┌─ Data for processing
/-- BootAndTest: a core that leads and none, a list with an essential unit and one without, step 2 with the base
point of the curve in the key buffer and with a point that is not on it, and 60 s without GO. -/
theorem witness_BootAndTest :
    bootLead (bistFound (resetModule st0) []) = some 0 ∧ ([].any essential) = false ∧
    [(0x2000 : BitVec 16)].any essential = true ∧
    bootLead ((resetModule st0).mapMod fun m => { m with bad := List.range 64 }) = none ∧
    (let s := booting (toBytes 32 p256g.1 ++ toBytes 32 p256g.2)
     bootWaits s = true ∧ s.mod.keySlot1 = none ∧ onCurve (keyPoint s.mod) = true) ∧
    onCurve (keyPoint (booting []).mod) = false ∧
    (stMod fun m => { m with keySlot1 := some p256g }).mod.keySlot1 ≠ none ∧ bootWaits st0 = false ∧
    (let s := { booting [] with now := 60000000 * Config.ccPerUs }
     s.mod.boot = .waitGo 0 ∧ 0 + 60000000 ≤ usOf s.now) ∧ usOf (booting []).now < 0 + 60000000 := by
  decide +kernel

/-- BootAndTest: a signature under way and none; a test that may run, one that may not, and one under way. -/
theorem witness_BootAndTest_test :
    (stMod fun m => { m with attWork := some [] }).mod.attWork = some [] ∧ st0.mod.attWork = none ∧
    (let s := stMod fun m => { m with launches := .empty, bootstat := 1 }
     s.mod.bistBusy = false ∧ s.mod.launches.cells = [] ∧ bit s.mod.bootstat 0 = true) ∧
    (stBy id).mod.launches.cells ≠ [] ∧ bit st0.mod.bootstat 0 = false ∧
    (stMod fun m => { m with bistBusy := true }).mod.bistBusy = true := by decide +kernel

/-- HostPort: a link that is up and one that is down; the last bytes of device memory; a line of host memory. -/
theorem witness_HostPort :
    linkUp (stMod fun m => { m with hoststat := 1 }) = true ∧ linkUp st0 = false ∧
    0xFFFFFFFFFF + [(0 : Byte)].length ≤ 0x10000000000 ∧ 0xFFFFFFFFFF < 0x10000000000 ∧
    st0.mod.pstate.toNat ≠ 4 ∧ zoneOf (0x1000000000 * 256) ≠ .host ∧
    ∃ line, zoneOf (line * 256) = .host := by
  refine ⟨by decide +kernel, by decide +kernel, by decide, by decide, by decide +kernel, ?_, 0x80000000000, ?_⟩
  · decide +kernel
  · decide +kernel

/-- TrapReturn: a trapped fibre of a crew. -/
theorem witness_TrapReturn :
    let s := stBy (trapped0 { trap0 .translation with delivered := true })
    (s.crew? 0 0).any (fun k => decide ((k.fibres.cells.map (·.1)).Nodup) &&
      (k.fibres.get? 0).any fun f => isTrapped f) = true ∧ bit (1 : W64) 0 = true ∧
    bit (2 : W64) 0 = false := by decide +kernel

/-- No place but one names a core, as a Bool. -/
def onlyPlaceB (s : State) (idx c : Nat) : Bool :=
  s.mod.places.cells.all fun p => p.1 == idx || !(bit p.2 15 && fld p.2 7 0 == c)

theorem onlyPlace_of {s : State} {idx c : Nat} (h : onlyPlaceB s idx c = true) : OnlyPlace s idx c := by
  intro p hp hne hn
  have := List.all_eq_true.1 h p hp
  simp_all

/-- TableWrites: the last tenant and none, the first that is neither; a place that another names; a usable core and
one that is not, which no other place names; the flags of a zone and a request for a zone in RUN. -/
theorem witness_TableWrites :
    (slotTenant 63 < 64 ∧ slotTenant 127 = 127 ∧ 64 ≤ slotTenant 64 ∧ slotTenant 126 ≤ 126) ∧
    (0 ≠ 1 ∧ bit (0x8000 : W64) 15 = true ∧ ¬ NamesNot (stBy id) 0 (fld (0x8000 : W64) 7 0)) ∧
    OnlyPlace (stBy id) 1 (fld (0x8005 : W64) 7 0) ∧ coreUsable (stBy id) (fld (0x8005 : W64) 7 0) = true ∧
    OnlyPlace (stMod fun m => { m with bad := [5] }) 1 (fld (0x8005 : W64) 7 0) ∧
    coreUsable (stMod fun m => { m with bad := [5] }) (fld (0x8005 : W64) 7 0) = false ∧
    (∀ i, i < 3 → bit (0x87 : W64) i = true) ∧ bit (0x87 : W64) 7 = true ∧
    zState (zoneOfMod st0.mod 63) = 1 :=
  ⟨by decide, ⟨by decide, by decide, by unfold NamesNot; decide⟩, onlyPlace_of (by decide +kernel),
    by decide +kernel, onlyPlace_of (by decide +kernel), by decide +kernel, by decide, by decide, by decide +kernel⟩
└─
**Exercise objective:** For the word "cells", count the lines in the records that contain it. Give the number and no other words.

**Output of the exercise:** 4